Of course, there is nothing special about me. I think we all have these two modes in our lives. There’s a lot we ignore, overlook, push aside, and hide.  And, there are some things we become enamored of or fixated on. Some things we just can’t see and some things we can’t not see. We filter life for the sake of the hope of self-preservation or for the comfort of self-delusion or the pursuit of self-interest. We all do it as a normal course of living, that is, until something shocks us and forces us to reboot.

The Bible gives us hints of people seeing things differently in a moment of rebooting:

‘Now listen, you who say, “Today or tomorrow we will go to this or that city, spend a year there, carry on business and make money.”  14 Why, you do not even know what will happen tomorrow. What is your life? You are a mist that appears for a little while and then vanishes.’ (James 4:13-14)

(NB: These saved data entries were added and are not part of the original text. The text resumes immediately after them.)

/-- Barriers (R220, R241 to R243): what each barrier instruction does to its register; the last arrival flips the
phase and the groups that wait for it go on; a register not set up is BARX for every one of them but BINIT. -/
def Obligations.Barriers : Prop :=
  Claims.BarrierInstructions ∧ Claims.BarrierCompletion

/-- Stages (R244 to R246): SQCFG sets up a full and an empty barrier for each stage; SQWAIT goes on when the
stage's barrier has completed the round its number asks for, and waits before; SQREL arrives at it. -/
def Obligations.StageInstructions : Prop :=
  ∀ (f : Fields) (s : State) (g : Gid) (r : Group) (c : Crew), s.crew? g.core r.crew = some c →
    let x := s.gr r f.a.toNat
    let empty := f.fnIs 1
    let n := c.sqsBase + x.toNat % c.sqsDepth + if empty then c.sqsDepth else 0
    let b := c.bars.getD n {}
    let round := x.toNat / c.sqsDepth
    let par := (if empty then round - 1 else round) % 2 == 1
    let arrived := { b with arr := b.arr + 1, amask := setBit b.amask r.grp true }
    let base := f.a.toNat
    let d := f.immBits 3 0
    (∀ y, Issues (.sqcfg f) y s g r → c.bars.length = 16 →
      (∀ m, (c.sqsBase ≤ m ∧ m < c.sqsBase + 2 * c.sqsDepth) ∨ (base ≤ m ∧ m < base + 2 * d) →
        s.barBusy g.core r.crew c m = false) →
      ∃ c', exec (.sqcfg f) s = .next ((s.retired g r f (r.next f)).putCrew g.core r.crew c') ∧
        c' = { c with sqsBase := base, sqsDepth := d, bars := c'.bars } ∧
        (∀ i, i < 2 * d → base + i < 16 → c'.bar (base + i) =
          { exp := if i < d then f.immBits 15 4 else f.immBits 27 16, init := true }) ∧
        ∀ m, m < base ∨ base + 2 * d ≤ m → c'.bar m = c.bar m) ∧
    (∀ y, Issues (.sqwait f) y s g r → c.sqsDepth ≠ 0 → (empty = true ∧ round = 0 ∨ b.init = true) →
      exec (.sqwait f) s = .next (s.retired g r f
        (if empty = true ∧ round = 0 ∨ b.phase ≠ par then r.next f
         else { r with wait := .bar c.uid n par true, ins := f, insSh := shapeSqwait f }))) ∧
    (∀ y, Issues (.sqrel f) y s g r → c.sqsDepth ≠ 0 → r.outbox = [] → b.init = true → b.arr ≠ b.exp →
      (b.arr + 1 ≠ b.exp ∨ b.pend ≠ 0) →
      exec (.sqrel f) s = .next
        ((s.retired g r f (r.next f)).putCrew g.core r.crew { c with bars := c.bars.set n arrived }))

/-- REPACK and UNPACK (R104 to R107): a group arrives and waits; the arrival at UNPACK that completes the phase
brings the participant back, past the UNPACK, without the threads that ended. REPACK in a new group is REPACKX.
-/
def Obligations.RepackAndUnpack : Prop :=
  ∀ (f : Fields) (s : State) (g : Gid) (r : Group) (c : Crew), s.crew? g.core r.crew = some c →
    let arrived := fun (n : Nat) =>
      let b := c.bars.getD n {}
      { c with bars := c.bars.set n { b with arr := b.arr + 1, amask := setBit b.amask r.grp true } }
    let going := fun (n : Nat) =>
      let b := c.bars.getD n {}
      r.outbox = [] ∧ b.init = true ∧ b.arr ≠ b.exp ∧ (b.arr + 1 ≠ b.exp ∨ b.pend ≠ 0)
    let bn := f.b.toNat
    let an := f.a.toNat
    let vt := an + if f.ka then 256 else 0
    let atRepack := { r with wait := .repack bn vt, ins := f, insSh := shapeRepack f }
    let atUnpack := { r with wait := .unpack an, ins := f, insSh := shapeUnpack f }
    (∀ x, Issues (.repack f) x s g r → r.isPacked = false → going bn →
      exec (.repack f) s = .next ((s.retired g r f atRepack).putCrew g.core r.crew (arrived bn))) ∧
    (∀ x, Issues (.unpack f) x s g r → r.kind = .packed an r.depth → going an →
      exec (.unpack f) s = .next ((s.retired g r f atUnpack).putCrew g.core r.crew (arrived an))) ∧
    (r.isPacked = true → ∀ x, Issues (.repack f) x s g r → (c.bar bn).complete = false →
      exec (.repack f) s = .next (((s.countIssue g (s.useful r f)).crewFatal g r { code := Code.repackx }))) ∧
    (∀ x, Issues (.unpack f) x s g r → r.kind = .packed an r.depth → r.outbox = [] → g.hnd = false → g.slot < 32 →
      c.bars.length = 16 → (c.bar an).init = true → (c.bar an).arr + 1 = (c.bar an).exp → (c.bar an).pend = 0 →
      s.barWaiters c.uid an (c.bar an).phase = [] → s.repackers g.core r.crew an = [] →
      s.packedGroups g.core r.crew an = [(g, r)] → ∀ o, c.parts = [(g.slot, o)] →
      let back := allLanes.foldl (fun (q : Group) l =>
        if (r.homes.getD l (0, 0)).1 = o.home l ∧ o.home l ≠ 0 ∧ r.live.getLsbD l = false then q.clearLane l else q) o
      back.live ≠ 0 → r.live ≠ 0 → (∃ v, o.wait = .repack an v) →
      ∃ t, exec (.unpack f) s = .next t ∧ t.group? g = some { back with wait := .none, pc := nextPc r.pc f.len })

/-- Regrouping loses no thread and doubles none (R105): each thread of the participants stands in exactly one
place of the new groups, in a group of its own key and in its own lane, and no lane of a new group holds
two. -/
def Obligations.RegroupingKeepsThreads : Prop :=
  ∀ ts : List RThread, ts.Nodup → (∀ t ∈ ts, t.lane < 32) →
    (∀ t ∈ ts, ((newGroups ts).map fun x => x.2.count t).sum = 1) ∧
    ∀ x ∈ newGroups ts, (x.2.map (·.lane)).Nodup ∧ ∀ t ∈ x.2, t ∈ ts ∧ t.sameKey x.1 = true

/-! ### Copies -/

/-- CPYO, CPYB and CPYT (R217, R236 to R239): once the checks of every contributing lane pass, the group
waits with the operands captured, and COPY_ISSUE issues them lane by lane; the group goes on after the last.
Without a contributing lane there is nothing to copy. CPYT reads its layout record when it issues, one unit a step in an
order left open (R209, R239), whatever range is locked (the model's choice, log 130); with the last unit the copies are
checked. -/
def Claims.CopiesIssue : Prop :=
  (∀ (f : Fields) (s : State) (g : Gid) (r : Group),
    let ls := s.contrib r f
    let a := fun l => s.src64 r false f.ka f.a l
    let b := fun l => s.src64 r false f.kb f.b l
    let d := s.gr r f.d.toNat
    let issues := fun (i : Instr) (sh : Shape) (kind : Nat) (ops : Nat → List W64) => ∀ x, Issues i x s g r →
      (∀ l ∈ ls, s.copyCheck g r f kind (ops l) = none) →
      let waiting := { r with wait := .copy (ls.map fun l => (l, ops l)), ins := f, insSh := sh }
      exec i s = .next (s.retired g r f (if ls = [] then r.next f else waiting))
    issues (.cpyo f) (shapeCpyo f) 0 (fun l => [a l, b l]) ∧
    issues (.cpyb f) (shapeCpyb f) 2 (fun l => [d, a l, b l, s.src64 r false f.kc f.c l]) ∧
    (∀ x, Issues (.cpyt f) x s g r → ls = [] → exec (.cpyt f) s = .next (s.retired g r f (r.next f))) ∧
    (∀ x pa got, (Issues (.cpyt f) x s g r ∧ got = [] ∨ Continues (.cpyt f) x s g r ∧ r.wait = .units got) → got.length < 4 →
      ls ≠ [] → s.copyCheck2 g r f = none → goodAddr (s.gr r f.b.toNat) 64 = true →
      (∀ l ∈ ls, (a l).toNat < (s.crewOf g r).hold.sg * 16384 ∧ (a l).toNat % 16 = 0) →
      s.homeOf g.core (s.asidOf g r) (s.gr r f.b.toNat).toNat 64 Acc.load false = .ok pa →
      (r.linkBad && overLink pa) = false →
      (r.outbox.any fun e => e.overlaps (if isPeer pa then .peer else .global) pa 64) = false →
      let bytes := fun (all : Tab (List Byte)) => (List.range 4).flatMap fun i => (tfind all i).getD []
      let rec_ := fun all => (List.range 8).map fun i => BitVec.ofNat 64 (leNat (((bytes all).drop (8 * i)).take 8))
      let ops := fun all l => a l :: rec_ all ++ [s.gr r f.c.toNat, s.gr r (f.c.toNat + 1)]
      ∃ i, i < 4 ∧ tfind got i = none ∧
        let all := tput got i (s.bytes (pa + 16 * i) 16)
        let goes := fun (w : Wait) => ∃ t, exec (.cpyt f) s = .next t ∧
          t.group? g = some { r with wait := w, ins := f, insSh := shapeCpyt f, wskip := false } ∧ t.vreg = s.vreg ∧
          t.preg = s.preg ∧ t.greg = s.greg ∧ t.mem = s.mem ∧ t.scratch = s.scratch ∧ t.copies = s.copies
        (got.length < 3 → goes (.units all)) ∧
        (got.length = 3 → (∀ l ∈ ls, s.copyCheck g r f 1 (ops all l) = none) → goes (.copy (ls.map fun l => (l, ops all l)))))) ∧
  ∀ (s : State) (g : Gid) (r : Group) (l : Nat) (ops : List W64) (rest : List (Nat × List W64)) (ch : Nat),
    WaitsAt s g r → r.wait = .copy ((l, ops) :: rest) →
    s.copyChannel g r (copyRanges (kindOf ops) r.ins ops) = some ch → (∀ y ∈ rest, y.1 ≠ l) →
    ∃ t c, exec (.copyIssue g) s = .next t ∧ t = { s with nextId := s.nextId + 1, groups := t.groups, copies := tput s.copies s.nextId c } ∧
      c.ops = ops ∧ c.fields = r.ins ∧ c.kind = kindOf ops ∧ c.chan = ch ∧ c.did = [] ∧ c.core = g.core ∧ c.pc = r.pc ∧
      t.group? g = some (if rest = [] then r.woken else { r with wait := .copy rest })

“You have made my days a mere handbreadth; the span of my years is as nothing before you. Everyone is but a breath, even those who seem secure.” (Psalm 39:5)

“For we were born only yesterday and know nothing, and our days on earth are but a shadow.” (Job 8:9)

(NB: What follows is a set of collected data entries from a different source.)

-- ==== Sys2Proof/Laws/Tab.lean ====
section
/-! SUPPORT. The laws of tables: a read after a write, what a write leaves alone, and the canonical form. -/

namespace Sys2Proof.Machine

variable {α : Type}

@[simp] theorem tget_nil (d : α) (x : Nat) : tget d [] x = d := rfl
@[simp] theorem tfind_nil (x : Nat) : tfind ([] : Tab α) x = none := rfl

theorem tget_tput (d v : α) (t : Tab α) (x y : Nat) :
    tget d (tput t x v) y = if y = x then v else tget d t y := by
  induction t with
  | nil => grind [tput, tget]
  | cons e t ih => grind [tput, tget]

theorem tget_tdel (d : α) (t : Tab α) (x y : Nat) :
    tget d (tdel t x) y = if y = x then d else tget d t y := by
  unfold tdel
  induction t with
  | nil => simp
  | cons e t ih => grind [tget]

/-- A read after a write: the value written at its key, and the value before at every other. -/
theorem tget_tset [DecidableEq α] (d v : α) (t : Tab α) (x y : Nat) :
    tget d (tset d t x v) y = if y = x then v else tget d t y := by
  unfold tset
  split
  · subst_vars; exact tget_tdel ..
  · exact tget_tput ..

@[simp] theorem tget_tset_self [DecidableEq α] (d v : α) (t : Tab α) (x : Nat) :
    tget d (tset d t x v) x = v := by simp [tget_tset]

theorem tget_tset_ne [DecidableEq α] (d v : α) (t : Tab α) {x y : Nat} (h : y ≠ x) :
    tget d (tset d t x v) y = tget d t y := by simp [tget_tset, h]

theorem tfind_tput (v : α) (t : Tab α) (x y : Nat) :
    tfind (tput t x v) y = if y = x then some v else tfind t y := by
  induction t with
  | nil => grind [tput, tfind]
  | cons e t ih => grind [tput, tfind]

@[simp] theorem tfind_tput_self (v : α) (t : Tab α) (x : Nat) : tfind (tput t x v) x = some v := by
  simp [tfind_tput]

theorem tfind_tput_ne (v : α) (t : Tab α) {x y : Nat} (h : y ≠ x) : tfind (tput t x v) y = tfind t y := by
  simp [tfind_tput, h]

theorem tfind_tdel (t : Tab α) (x y : Nat) :
    tfind (tdel t x) y = if y = x then none else tfind t y := by
  unfold tdel
  induction t with
  | nil => simp
  | cons e t ih => grind [tfind]

theorem tfind_tmod (t : Tab α) (f : α → α) (x y : Nat) :
    tfind (tmod t x f) y = if y = x then (tfind t y).map f else tfind t y := by
  unfold tmod
  induction t with
  | nil => simp
  | cons e t ih => grind [tfind]

theorem tget_tclear (d : α) (t : Tab α) (lo hi y : Nat) :
    tget d (tclear t lo hi) y = if lo ≤ y ∧ y < hi then d else tget d t y := by
  unfold tclear
  induction t with
  | nil => simp
  | cons e t ih => grind [tget]

/-! ### The canonical form -/

/-- The canonical form as a fact about the list: keys rise, and no entry is the unlisted value. -/
theorem twf_iff [DecidableEq α] (d : α) (t : Tab α) :
    twf d t = true ↔ t.Pairwise (fun a b => a.1 < b.1) ∧ ∀ e ∈ t, e.2 ≠ d := by
  have hs : ∀ t : Tab α, tsorted t = true ↔ t.Pairwise (fun a b => a.1 < b.1) := by
    intro t
    induction t with
    | nil => simp [tsorted]
    | cons e t ih =>
      obtain ⟨k, w⟩ := e
      cases t with
      | nil => simp [tsorted]
      | cons e' t =>
        obtain ⟨k', w'⟩ := e'
        simp only [tsorted, Bool.and_eq_true, decide_eq_true_eq, ih, List.pairwise_cons, List.mem_cons]
        constructor
        · rintro ⟨h, h1, h2⟩
          exact ⟨by rintro a (rfl | ha); exacts [h, h.trans (h1 a ha)], h1, h2⟩
        · rintro ⟨h, h1, h2⟩
          exact ⟨h _ (.inl rfl), h1, h2⟩
  simp [twf, hs]

theorem twf_filter [DecidableEq α] {d : α} {t : Tab α} (p : Nat × α → Bool) (h : twf d t = true) :
    twf d (t.filter p) = true := by
  rw [twf_iff] at h ⊢
  exact ⟨h.1.filter _, fun e he => h.2 e (List.mem_filter.mp he).1⟩

theorem twf_tdel [DecidableEq α] {d : α} {t : Tab α} (x : Nat) (h : twf d t = true) :
    twf d (tdel t x) = true := twf_filter _ h

theorem twf_tclear [DecidableEq α] {d : α} {t : Tab α} (lo hi : Nat) (h : twf d t = true) :
    twf d (tclear t lo hi) = true := twf_filter _ h

theorem mem_tput {v : α} {t : Tab α} {x : Nat} {e : Nat × α} (h : e ∈ tput t x v) :
    e = (x, v) ∨ e ∈ t := by
  induction t with
  | nil => simpa [tput] using h
  | cons c t ih =>
    obtain ⟨k, w⟩ := c
    simp only [tput] at h
    split at h
    · simp only [List.mem_cons] at h ⊢; tauto
    · split at h
      · simp only [List.mem_cons] at h ⊢; tauto
      · simp only [List.mem_cons] at h ⊢
        rcases h with h | h
        · exact .inr (.inl h)
        · exact (ih h).imp id .inr

theorem twf_tput [DecidableEq α] {d v : α} {t : Tab α} (x : Nat) (hv : v ≠ d) (h : twf d t = true) :
    twf d (tput t x v) = true := by
  rw [twf_iff] at h ⊢
  refine ⟨?_, fun e he => (mem_tput he).elim (fun h' => h' ▸ hv) (h.2 e)⟩
  replace h := h.1
  induction t with
  | nil => simp [tput]
  | cons c t ih =>
    obtain ⟨k, w⟩ := c
    obtain ⟨h1, h2⟩ := List.pairwise_cons.mp h
    simp only [tput]
    split
    · subst_vars; exact List.pairwise_cons.mpr ⟨h1, h2⟩
    · split
      · refine List.pairwise_cons.mpr ⟨?_, h⟩
        intro a ha
        rcases List.mem_cons.mp ha with rfl | ha
        · assumption
        · exact Nat.lt_trans ‹x < k› (h1 a ha)
      · refine List.pairwise_cons.mpr ⟨fun a ha => ?_, ih h2⟩
        rcases mem_tput ha with rfl | ha
        · show k < x; omega
        · exact h1 a ha

/-- A write keeps the canonical form. -/
theorem twf_tset [DecidableEq α] {d : α} {t : Tab α} (x : Nat) (v : α) (h : twf d t = true) :
    twf d (tset d t x v) = true := by
  unfold tset
  split
  · exact twf_tdel x h
  · exact twf_tput x ‹_› h

theorem twf_tsetMany [DecidableEq α] {d : α} {t : Tab α} (l : List (Nat × α)) (h : twf d t = true) :
    twf d (tsetMany d t l) = true := by
  unfold tsetMany
  induction l generalizing t with
  | nil => exact h
  | cons e l ih => exact ih (twf_tset _ _ h)

/-- Tables in canonical form that read alike are equal. -/
theorem twf_ext [DecidableEq α] {d : α} {t u : Tab α} (ht : twf d t = true) (hu : twf d u = true)
    (h : ∀ x, tget d t x = tget d u x) : t = u := by
  rw [twf_iff] at ht hu
  obtain ⟨ht, ht'⟩ := ht
  obtain ⟨hu, hu'⟩ := hu
  have absent : ∀ (t : Tab α) (x : Nat), (∀ a ∈ t, x < a.1) → tget d t x = d := by
    intro t x
    induction t with
    | nil => simp
    | cons e t ih =>
      intro h
      have := h e (by simp)
      simp only [tget]
      rw [if_neg (by omega)]
      exact ih fun a ha => h a (by simp [ha])
  induction t generalizing u with
  | nil =>
    cases u with
    | nil => rfl
    | cons e u => have := h e.1; simp [tget] at this; exact absurd this.symm (hu' e (by simp))
  | cons e t ih =>
    cases u with
    | nil => have := h e.1; simp [tget] at this; exact absurd this (ht' e (by simp))
    | cons e' u =>
      obtain ⟨h1, h2⟩ := List.pairwise_cons.mp ht
      obtain ⟨h3, h4⟩ := List.pairwise_cons.mp hu
      have ne := ht' e (by simp)
      have ne' := hu' e' (by simp)
      have key : e.1 = e'.1 := by
        rcases lt_trichotomy e.1 e'.1 with hl | he | hl
        · have := h e.1
          rw [absent (e' :: u) e.1 (by
            intro a ha; rcases List.mem_cons.mp ha with rfl | ha
            · exact hl
            · exact hl.trans (h3 a ha))] at this
          simp [tget] at this; exact absurd this ne
        · exact he
        · have := h e'.1
          rw [absent (e :: t) e'.1 (by
            intro a ha; rcases List.mem_cons.mp ha with rfl | ha
            · exact hl
            · exact hl.trans (h1 a ha))] at this
          simp [tget] at this; exact absurd this.symm ne'
      have val : e.2 = e'.2 := by have := h e.1; simpa [tget, key] using this
      have tl : t = u := by
        refine ih (fun x => ?_) h2 (fun a ha => ht' a (by simp [ha])) h4 (fun a ha => hu' a (by simp [ha]))
        by_cases hx : x = e.1
        · subst hx; rw [absent t _ (fun a ha => h1 a ha), absent u _ (fun a ha => key ▸ h3 a ha)]
        · have := h x
          simp only [tget] at this
          rwa [if_neg (Ne.symm hx), if_neg (by rw [← key]; exact Ne.symm hx)] at this
      rw [tl, Prod.ext key val]

end Sys2Proof.Machine
end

Good old Job! In case you are wondering why Job is never quoted on bumper stickers, now you know!  Still, that last statement from Job resonates, don’t you think?

We are all feeling a little like Job these days. We feel our regular lives have been sidetracked by a shocking turn of events we have no control over.  What this means is that our filters have been removed and we are starting to see things we don’t normally see. But at the same time, some of the things that we have had our focus for years have lost their sparkle. We may still be looking at them, but we are starting to wonder why we are. We are all looking around trying to get our bearings and wishing that “our preferred normal” would be normal again.  

But to all this wishing for “our preferred normal” to return as quick as a bunny, I say, “Not so fast!”

We are in a unique situation. We are experiencing things we have never experienced before and that means that we are seeing things and feeling things that we have never experienced before.  True, given what these experiences are, I can understand why we would like to move on and get back to our “regularly scheduled programming”.  But don’t waste this moment. The things you are experiencing right now are not necessarily a curse; God can turn them into a blessing! It all depends on how you look at it. It all depends on what you are willing to see.  

 C. S. Lewis once made this comment about World War II: “The only reason why cancer at sixty or paralysis at seventy-five do not bother us is that we forget them. War makes death real to us, and that would have been regarded as one of its blessings by most of the great Christians of the past. They thought it good for us to be always aware of our mortality. I am inclined to think they were right.”

He then goes on to add:  “If we thought we were building up a heaven on earth, if we looked for something that would turn the present world from a place of pilgrimage into a permanent city satisfying the soul of man, we [are now] disillusioned, and not a moment too soon.”

Lewis’s point is clear: being faced with something we can’t push away and forget that reminds us of a reality we will all face, namely death, is a good thing. That’s particularly true when it helps us to see that the things we usually invest in and pursue don’t provide any real hope, peace, joy, or security. They are “but a vapour,” as James would say.  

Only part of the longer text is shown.